なぜか日本人が知らなかった新しい株の本(山口 揚平著)で書かれていたことですが、個人投資家は5つのステップがあるらしいです。
同著は個別株投資初心者向けに書かれているものですので、ステップといっても個別株投資でのみ当てはまることでしょうが面白い話ではあります。

周囲の声に押されてとりあえず株を始める入門者
まあ、そのままですね。

口座を開いたら第2段階に入ります
同著によれば、この段階の投資初心者が好む銘柄として国際優良株が多い傾向にあるとしています。

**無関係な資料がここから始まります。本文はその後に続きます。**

-- ==== Sys2Proof/Machine/Tick.lean ====
section
/-! DEFINITION. Time: what one tick moves, the counting of the filters, and the events that a state shows to be due
(R1, R2, R4, R14, R15, R20 to R22, R26, R66, R107 to R110, R120, R177 to R181, R186 to R188; logs 1, 2, 4, 7, 10). -/

namespace Sys2Proof.Machine

/-! ### One tick -/

/-- The off-time counters of a leg over one tick (R14). -/
def LegGate.tick (g : LegGate) : LegGate :=
  { g with offU := if g.latchU then g.offU else satAdd 255 g.offU 1,
           offL := if g.latchL then g.offL else satAdd 255 g.offL 1 }

/-- The timers of a channel over one tick: off-times (R14), the pulse timer (R15) and the blanking window, whose end
comes at the tick after its last (R107). -/
def Channel.tick (ch : Channel) : Channel :=
  { ch with
    mod := { ch.mod with legs := ch.mod.legs.map LegGate.tick, pulse := ch.mod.pulse.map (· - 1),
                         zeroTaken := false },
    tru := if 1 < ch.tru.blank then { ch.tru with blank := ch.tru.blank - 1, fresh := false }
           else { ch.tru with blankDue := ch.tru.blank == 1, fresh := false } }

/-- The marks of a channel's zero and peak at a tick (R4). -/
def Channel.mark (tauRef p : Nat) (ch : Channel) : Channel :=
  let tau := carrierPos tauRef ch.mod.offset p
  { ch with mod := { ch.mod with zeroDue := tau == 0, peakDue := carrierCount tau p == p } }

/-- A converter over one tick (R20 to R22). -/
def Converter.tick (k : Converter) : Converter :=
  { busy := k.busy.map fun (x : Conversion) => { x with left := x.left - 1 },
    waiting := k.waiting.map fun (x : Trigger) => { x with waited := x.waited + 1 } }

/-- The chopper's counters over one tick (R120). -/
def Dls.tick (d : Dls) : Dls :=
  if d.chopper then { d with onTime := satAdd 65535 d.onTime 1 }
  else { d with offTime := satAdd 65535 d.offTime 1 }

/-- The soft-reset hold and the comparator over one tick, with 4 ticks to a reference period: a window counts periods
and ticks from its first reference edge on (R186 to R188, log 4). -/
def Crw.tick (k : Crw) : Crw :=
  let x := { k with softHold := k.softHold.map (· - 1) }
  let counting := fun (y : Crw) (ticks : Nat) =>
    let edge := y.refTick = 3
    { y with refTick := if edge then 0 else y.refTick + 1,
             refCount := if edge then y.refCount + 1 else y.refCount, tickCount := ticks }
  match k.clock with
  | .locking => counting x x.tickCount
  | .checking | .valid =>
    if x.windowOn then counting x (x.tickCount + 1)
    else if x.refTick = 3 then { x with refTick := 0, windowOn := true }
    else { x with refTick := x.refTick + 1 }
  | .failed => x

/-- The port clock over one tick: its edges fall at every second tick (R179). -/
def Mpt.tick (m : Mpt) : Mpt :=
  if m.clockOn then { m with phase := !m.phase, edge := m.phase } else m

/-- The carriers and the DC-link interval over one tick (R1, R2, R4, R26). -/
def State.tickCarriers (s : State) : State :=
  if s.mod.running then
    let tau := (s.mod.tauRef + 1) % (2 * s.mod.p)
    { s with
      mod := { s.mod with tauRef := tau, refDue := tau == 0 },
      link := if s.link.pos + 1 < 200 then { s.link with pos := s.link.pos + 1 }
              else { s.link with pos := 0, due := true },
      ch := s.ch.map (Channel.mark tau s.mod.p) }
  else s

/-- One tick passes. -/
def State.tick (s : State) : State :=
  let t : State :=
    { s with
      crw := s.crw.tick, conv := s.conv.map Converter.tick,
      lpe := { s.lpe with engine := s.lpe.engine.map fun (j : Job) => { j with left := j.left - 1 } },
      dls := s.dls.tick, mpt := s.mpt.tick, ch := s.ch.map Channel.tick, counted := false }
  t.loadXt.tickCarriers

/-! ### The filters (R108 to R110) -/

/-- An overcurrent filter at one tick (R108). -/
def OcIn.count1 (blanked : Bool) (f : Nat) (o : OcIn) : OcIn :=
  if blanked || !o.active then { o with count := 0 }
  else if o.count < f then { o with count := o.count + 1, due := o.count + 1 == f }
  else o

/-- A channel's filters at one tick (R108, R109). In the tick of an entry into CALIBRATING the counts stay 0, so that an
input held active trips the channel F ticks after its start. -/
def Channel.countFilters (ch : Channel) : Channel :=
  if ch.tru.fresh then ch
  else
    let m := ch.chc.mode
    let t := { ch.tru with oc := ch.tru.oc.map (OcIn.count1 (decide (0 < ch.tru.blank)) m.ocFilter) }
    { ch with tru :=
        if !t.gfLow then { t with gfCount := 0 }
        else if t.gfCount < m.gfFilter then
          { t with gfCount := t.gfCount + 1, gfDue := t.gfCount + 1 == m.gfFilter }
        else t }

/-- An external input's filter at one tick (R110). -/
def Xt.count1 (x : Xt) : Xt :=
  if x.raw = x.level then { x with count := 0 } else { x with count := satAdd x.set.filter x.count 1 }

/-- Every filter counts the current tick, but for those of a channel that began anew in it. -/
def State.countFilters (s : State) : State :=
  { s with tru := { s.tru with xt := s.tru.xt.map Xt.count1 }, ch := s.ch.map Channel.countFilters,
           counted := true }

/-! ### The events that are due -/

/-- One event if a condition holds. -/
def dueIf (b : Bool) (i : Instr) : List Instr := if b then [i] else []

/-- Reset and clock events that are due (R186 to R188). -/
def State.dueClock (s : State) : List Instr :=
  let windowOver := decide (2000 ≤ s.crw.refCount)
  dueIf (s.crw.softHold == some 0) .softResetRelease ++
  match s.crw.clock with
  | .locking => dueIf (decide (5000 ≤ s.crw.refCount)) .lockTimeout
  | .checking | .valid =>
    dueIf windowOver (.comparatorWindowEnd s.crw.tickCount)
      ++ dueIf (!windowOver && decide (8200 ≤ s.crw.tickCount)) .tickCountOverrun
  | .failed => []

/-- The command of an ended sequence. -/
def Ended.command (e : Ended) : Instr :=
  match e.kind with
  | .directory => .directoryReadEnd e.out e.words
  | .sheet => .sheetFetchEnd e.out e.words
  | .report final => .reportWriteEnd e.out final
  | .dump => .tripDumpEnd e.out
  | .pointer => .nextPointerReadEnd e.out e.words
  | .header => .headerReadEnd e.out e.words
  | .claim => .claimWriteEnd e.out
  | .body => .bodyReadEnd e.out e.words
  | .answer notify => .answerWriteEnd e.out notify
  | .done notify => .doneWriteEnd e.out notify
  | .capture ctx => .captureWriteEnd e.out ctx

/-- The order that a claimed block carries (R136). -/
def Claimed.order (k : Claimed) : Order :=
  { channel := BitVec.ofNat 8 (bits k.w0 16 8), tag := BitVec.ofNat 16 (loHalf k.w2),
    length := BitVec.ofNat 8 (blockLength k.w2), bodyOk := k.bodyOk, body := k.body }

/-- The command that takes an order of a kind. -/
def OrderKind.command (k : OrderKind) (o : Order) : Instr :=
  match k with
  | .setGains => .setGains o
  | .setLimits => .setLimits o
  | .setChannelMode => .setChannelMode o
  | .loadFieldTable => .loadFieldTable o
  | .setPair => .setPair o
  | .clearPair => .clearPair o
  | .setCarrier => .setCarrier o
  | .setDcLink => .setDcLink o
  | .setTripInputs => .setTripInputs o
  | .start => .start o
  | .run => .run o
  | .stop => .stop o
  | .disable => .disable o
  | .release => .release o
  | .capture => .capture o
  | .cancel => .cancel o

/-- The take of the claimed order, when the walk has come to it (R157). -/
def State.dueTake (s : State) : List Instr :=
  match s.exc.walk with
  | some ⟨.take, _, some k⟩ =>
    match orderKind (blockKind k.w0) with
    | some kind => [kind.command k.order]
    | none => [.orderUnknownKind k.order]
  | some _ | none => []

/-- The reference event of this tick (R2). -/
def State.dueReference (s : State) : List Instr :=
  if s.mod.refDue then
    if s.mod.n ≤ s.mod.j + 1 then [.servoBoundary]
    else if s.mod.j + 1 = s.mod.n - s.mod.l then [.fetchPoint]
    else [.referenceZero]
  else dueIf s.mod.fetchDue .fetchPoint

/-- The carrier events of this tick (R4); of two peaks at one converter the lower channel's comes first (R21). -/
def State.dueCarriers (s : State) : List Instr :=
  (Chan.all.filter fun c => (s.chan c).mod.zeroDue).map Instr.carrierZero
    ++ (Chan.all.filter fun c => (s.chan c).mod.peakDue
        && !(Chan.all.any fun d => decide (d < c) && converterOf d == converterOf c
              && (s.chan d).mod.peakDue)).map Instr.carrierPeak

/-- The conversion that completes next in this tick: the lower channel first (R24). -/
def State.dueConversion (s : State) : List Instr :=
  let hit := Quad.all.filterMap fun k =>
    match (s.conv.get k).busy with
    | some x => if x.left = 0 then some (k, x.chan) else none
    | none => none
  (hit.filter fun x => hit.all fun y => decide (x.2 ≤ y.2)).map fun x =>
    let raw := Config.phaseCodes x.2 s.draws
    .conversionComplete x.1 raw.1 raw.2

/-- The job and the DC-link sample of this tick (R26, R66). -/
def State.dueEngine (s : State) : List Instr :=
  (match s.lpe.engine with
    | some j => dueIf (j.left == 0) .jobComplete
    | none => []) ++ dueIf s.link.due (.dcSample (Config.dcCode s.draws))

/-- The three legs. -/
def Leg.all : List Leg := [.a, .b, .c]

/-- The compare edge of a leg at this tick: its want is not the one of the carrier count (R12). -/
def State.dueEdge (s : State) (c : Chan) (leg : Leg) : List Instr :=
  let ch := s.chan c
  let cmp := ch.mod.active.get leg
  let want := modWant (s.count c) cmp s.mod.p
  dueIf (ch.source == .modulator && decide (0 < cmp) && decide (cmp < s.mod.p)
    && (ch.mod.legs.get leg).want != want) (.compareEdge c leg (want == .lower))

/-- A switch of the leg that is wanted on, off, and may turn on (R14, R17). -/
def State.dueTurnOn (s : State) (c : Chan) (leg : Leg) : List Instr :=
  let ch := s.chan c
  let g := ch.mod.legs.get leg
  let d := effDeadtime ch.chc.mode s.mod.p
  dueIf (s.pins.permit && g.want == .upper && !g.latchU && !g.latchL && decide (d ≤ g.offL))
      (.deadtimeElapsed c leg true)
    ++ dueIf (s.pins.permit && g.want == .lower && !g.latchL && !g.latchU && decide (d ≤ g.offU))
      (.deadtimeElapsed c leg false)

/-- The gate events of channel c at this tick: after its zero, its compare edges, then its turn-ons; its pulse and
its blanking window (R12, R14, R15, R107). -/
def State.dueGates (s : State) (c : Chan) : List Instr :=
  let ch := s.chan c
  let edges := Leg.all.flatMap (s.dueEdge c)
  let pulse := dueIf (ch.source == .charge && ch.mod.pulse == some 0) (.chargePulseEnd c)
  dueIf ch.tru.blankDue (.blankingEnd c) ++ pulse ++
    (if ch.mod.zeroDue then [] else if edges.isEmpty && pulse.isEmpty then Leg.all.flatMap (s.dueTurnOn c)
     else edges)

/-- The filter events of this tick, once its filters have counted (R108 to R110). -/
def State.dueFilters (s : State) : List Instr :=
  if s.counted then
    (Chan.all.flatMap fun c =>
      let t := (s.chan c).tru
      (Leg.all.filter fun leg => (t.oc.get leg).due).map (Instr.overcurrent c)
        ++ dueIf t.gfDue (.gateFault c))
    ++ (Quad.all.filter fun i =>
        let x := s.tru.xt.get i
        x.raw != x.level && decide (x.set.filter ≤ x.count)).map Instr.xtFilteredEdge
  else []

/-- The timeout of the word on the bus, when no answer has been sampled by data clock 256 (R181). What else MPT does
by itself it does at a port clock edge. -/
def State.duePort (s : State) : List Instr :=
  match s.onBus with
  | some x => dueIf (decide (256 ≤ x.dataClock)) .readyTimeout
  | none => []

/-- The events that the state shows to be due. -/
def State.due (s : State) : List Instr :=
  s.dueClock ++ s.mpt.ended.map Ended.command ++ s.dueTake ++ s.dueReference ++ s.dueCarriers
    ++ s.dueConversion ++ s.dueEngine ++ Chan.all.flatMap s.dueGates ++ s.dueFilters ++ s.duePort

/-- An event goes to the queue; every free choice made is counted. -/
def State.enqueue (s : State) (i : Instr) : State :=
  { s with pending := s.pending ++ [i], draws := s.draws + 1 }

/-- MPT's port clock edge of this tick (R177 to R179): what it does there by itself, or the event that falls due. -/
def State.portEdge (s : State) : State :=
  let t := s.actAtEdge
  match s.edgeEvent with
  | some i => t.enqueue i
  | none => { t with draws := t.draws + 1 }

/-- The block with nothing commanded (logs 1, 2, 7): under the reset input it stands still (R186). Of the events that
are due and the port clock edge of the tick, if MPT has not acted at it, one is taken by a free choice; an event is
put in the queue. With none left the filters count, and then one tick passes. -/
def State.idle (s : State) : State :=
  let n := s.due.length + if s.mpt.edge then 1 else 0
  if s.crw.held then s
  else if n = 0 then (if s.counted then s.tick else s.countFilters)
  else match s.due[Config.tieBreak s.draws % n]? with
    | some i => s.enqueue i
    | none => s.portEdge

end Sys2Proof.Machine
end

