/-- DISABLE and RELEASE (R81, R85, R92, R94): the refusals in their order. A DISABLE takes its channels to DISABLED
from CALIBRATING, CHARGING, ARMED and RAMPDOWN, ending a START or STOP in flight ABORTED with S as stamp; their
waiting sets and triggers are gone. A RELEASE of TRIPPED channels with no cause present takes them to DISABLED with
trip record and history clear. Without a claimed block there is no answer (log 1). -/
def Obligations.OrderDisableRelease : Prop :=
  ∀ (s : State) (o : Order) (c : Chan), s.crw.held = false → o.channel.toNat = c.val → s.PairsSafe →
    let off := fun (t : State) => (∀ m ∈ s.members c, t.cstate m = .disabled
        ∧ ∀ leg, ((t.chan m).mod.legs.get leg).latchU = false ∧ ((t.chan m).mod.legs.get leg).latchL = false)
      ∧ (∀ z ∈ t.lpe.ready, z.chan ∉ s.members c) ∧ t.lifeOf c = none
      ∧ (∀ k w, (t.conv.get k).waiting = some w → w.chan ∉ s.members c)
      ∧ (∀ d, d ∉ s.members c → t.chan d = s.chan d) ∧ t.mod = s.mod ∧ t.tru = s.tru ∧ t.crw = s.crw
    (orderCheck .disable o = none →
      let x := s.claimedFor (some .disable)
      let refused := fun (r : Result) => exec (.disable o) s = .next (s.doneAt x r).follow
      let may := ∀ m ∈ s.members c, s.cstate m = .calibrating ∨ s.cstate m = .charging ∨ s.cstate m = .armed
        ∨ s.cstate m = .rampdown
      (s.isFollower c = true → refused .wrongRole)
      ∧ (s.isFollower c = false → s.lifeOf c = none → ¬ may → refused .wrongState)
      ∧ (s.isFollower c = false → s.lifeOf c = none → may → ∃ t, exec (.disable o) s = .next t
          ∧ t.exc.walk = (s.doneAt x .ok).exc.walk ∧ off t)
      ∧ (s.isFollower c = false → ∀ l, s.lifeOf c = some l →
        (l.kind = .run → refused .busy)
        ∧ (l.kind ≠ .run → ∃ t, exec (.disable o) s = .next t
          ∧ t.exc.walk = (s.doneAt x .ok).exc.walk ∧ off t
          ∧ ∀ i, l.slot = some i → s.takeSlot .disable ≠ some i → s.Completes t i .aborted s.mod.s)))
    ∧ (orderCheck .release o = none →
      let x := s.claimedFor (some .release)
      let refused := fun (r : Result) => exec (.release o) s = .next (s.doneAt x r).follow
      let tripped := ∀ m ∈ s.members c, s.cstate m = .tripped
      let present := s.pins.permit = false ∨ s.link.udc < s.dls.dc.uvRelease ∨ s.dls.dc.ov ≤ s.link.udc
        ∨ ∃ m ∈ s.members c, (∃ leg, ((s.chan m).tru.oc.get leg).active = true) ∨ (s.chan m).tru.gfLow = true
          ∨ ∃ i, (s.tru.xt.get i).set.proc = .lowLevel ∧ (s.tru.xt.get i).set.action = .trip
            ∧ (s.tru.xt.get i).set.route.getLsbD m.val = true ∧ (s.tru.xt.get i).raw = false
      (s.isFollower c = true → refused .wrongRole)
      ∧ (s.isFollower c = false → s.lifeOf c ≠ none → refused .busy)
      ∧ (s.isFollower c = false → s.lifeOf c = none → ¬ tripped → refused .wrongState)
      ∧ (s.isFollower c = false → s.lifeOf c = none → tripped → present → refused .causePresent)
      ∧ (s.isFollower c = false → s.lifeOf c = none → tripped → ¬ present → ∃ t, exec (.release o) s = .next t
          ∧ t.exc.walk = (s.doneAt x .ok).exc.walk ∧ off t
          ∧ ∀ m ∈ s.members c, (t.chan m).tru.cause = none ∧ (t.chan m).tru.detail = 0
            ∧ (t.chan m).tru.later = 0 ∧ (t.chan m).tru.action = .pulseBlock ∧ (t.chan m).lpe.hist = []
            ∧ (t.chan m).lpe.frozen = false))

/-! ### The loop computation -/

/-- The current limit and the voltage limit of every job: the references and voltages are the clamped demands and
outputs, inside the circle of the effective limit, with the flag set exactly where a clamp changes a value, and these
are what a full job commits. The q demand is the sheet's, the follower's share or the ramp with its step (R45, R46,
R50), the d demand is 0, the sheet's or the field table's at the floored speed's magnitude, interpolated between the
breakpoints and never outside their currents (R47, R48), and a limit scale as read lies in 0..32768. -/
def Obligations.CurrentAndVoltageLimits : Prop :=
  ∀ (j : JobIn) (s : State) (x : SampleSet) (o : Order) (c : Chan) (ws rest : List Word) (e : Entry) (l : Nat),
    (readEntry c ws = some (e, rest) → e.ls = some l → l ≤ 32768)
    ∧ (∀ (x m : Int), 0 ≤ m → (x < -m → clampSym x m = -m) ∧ (-m ≤ x → x ≤ m → clampSym x m = x)
        ∧ (m < x → clampSym x m = m))
    ∧ (∀ x : Int, sat16 x = clampSym x 32767)
    ∧ (j.idDem = match j.dSource with
        | .zero => 0
        | .sheet => j.idSheet
        | .table => fieldLookup j.table (min (j.w.toInt / 65536).natAbs 32767))
    ∧ (∀ (k : FieldTable) (key : Nat), k.Pairwise (fun a b => a.1 < b.1) →
      (k = [] → fieldLookup k key = 0)
      ∧ (∀ a, k.head? = some a → key ≤ a.1 → fieldLookup k key = a.2)
      ∧ (∀ a, k.getLast? = some a → a.1 ≤ key → fieldLookup k key = a.2)
      ∧ ∀ i a b, k[i]? = some a → k[i + 1]? = some b → a.1 ≤ key → key < b.1 →
        fieldLookup k key = a.2 + ((b.2 - a.2) * ((key : Int) - a.1) + ((b.1 - a.1) / 2 : Nat)) / ((b.1 : Int) - a.1)
        ∧ min a.2 b.2 ≤ fieldLookup k key ∧ fieldLookup k key ≤ max a.2 b.2)
    ∧ (∀ (x : Int) (step : Nat), (x.natAbs ≤ step → rampToward x step = 0)
        ∧ ((step : Int) < x → rampToward x step = x - step) ∧ (x < -(step : Int) → rampToward x step = x + step))
    ∧ j.rampStep = (if j.rampCause = .fastStop then j.limits.fastStep else j.limits.rampStep)
    ∧ (j.iqDem = if j.state = .rampdown then rampToward j.lastIqRef j.rampStep
        else match j.lead with
          | some ld => sat16 ((ld.iqLead * (ld.share : Int) + 16384) / 32768 + j.offset)
          | none => j.iqSheet)
    ∧ (j.imaxEff = j.limits.imax * j.ls.getD 32768 / 2 ^ 15
      ∧ j.idRef = clampSym j.idDem (min j.limits.idmax j.imaxEff : Nat)
      ∧ j.iqLim ^ 2 ≤ j.imaxEff ^ 2 - j.idRef.natAbs ^ 2
      ∧ j.imaxEff ^ 2 - j.idRef.natAbs ^ 2 < (j.iqLim + 1) ^ 2
      ∧ j.iqRef = clampSym j.iqDem j.iqLim
      ∧ (j.limI = true ↔ j.idRef ≠ j.idDem ∨ j.iqRef ≠ j.iqDem)
      ∧ (j.imaxEff = 0 → j.idRef = 0 ∧ j.iqRef = 0)
      ∧ j.idRef.natAbs ≤ min j.limits.idmax j.imaxEff
      ∧ j.idRef ^ 2 + j.iqRef ^ 2 ≤ (j.imaxEff : Int) ^ 2)
    ∧ (j.vMax = j.limits.mlim * j.udc / 2 ^ 15
      ∧ j.vd = clampSym j.vdU j.vMax
      ∧ (∃ m : Nat, m ^ 2 ≤ j.vMax ^ 2 - j.vd.natAbs ^ 2 ∧ j.vMax ^ 2 - j.vd.natAbs ^ 2 < (m + 1) ^ 2
          ∧ j.vq = clampSym j.vqU m)
      ∧ (j.limV = true ↔ j.vd ≠ j.vdU ∨ j.vq ≠ j.vqU)
      ∧ (j.vd.natAbs = j.vMax → j.vq = 0) ∧ (j.udc = 0 → j.vMax = 0 ∧ j.vd = 0 ∧ j.vq = 0)
      ∧ (j.limits.mlim ≤ 32767 → j.udc ≤ 32767 → j.vMax ≤ 32766)
      ∧ j.vd ^ 2 + j.vq ^ 2 ≤ (j.vMax : Int) ^ 2)
    ∧ (let r := fullResult j
      r.idRef = j.idRef ∧ r.iqRef = j.iqRef ∧ r.vd = j.vd ∧ r.vq = j.vq ∧ r.limI = j.limI ∧ r.limV = j.limV
      ∧ r.cmp = j.compares)
    ∧ (s.jobInputs x).udc = s.link.udc ∧ (s.jobInputs x).ls = (s.chan x.chan).exc.ls
    ∧ (s.jobInputs x).limits = (s.chan x.chan).chc.limits
    ∧ (limitsOf o).1.imax ≤ 32767 ∧ (limitsOf o).1.idmax ≤ 32767 ∧ (limitsOf o).1.mlim ≤ 32767
    ∧ Limits.reset.imax = 16000 ∧ Limits.reset.idmax = 8000 ∧ Limits.reset.mlim = 31130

第3段階は、書籍や雑誌を読み、その推奨銘柄を好んで読む段階です。
同著よれば、この段階では「株主優待」や「配当」といったものに好んだり、自分ならではの将来予測に基づいて投資を行う人が多いとしています。

第4段階は、一般的な株式投資の指標を重視して株を買う段階です。
同著によれば、この段階では「PER」や「PBR」などを重視し、そこそこの知識が身に付いてはいるけども、指標の持つ本質的な意味にあまり気が付いていないのが特徴だそうです。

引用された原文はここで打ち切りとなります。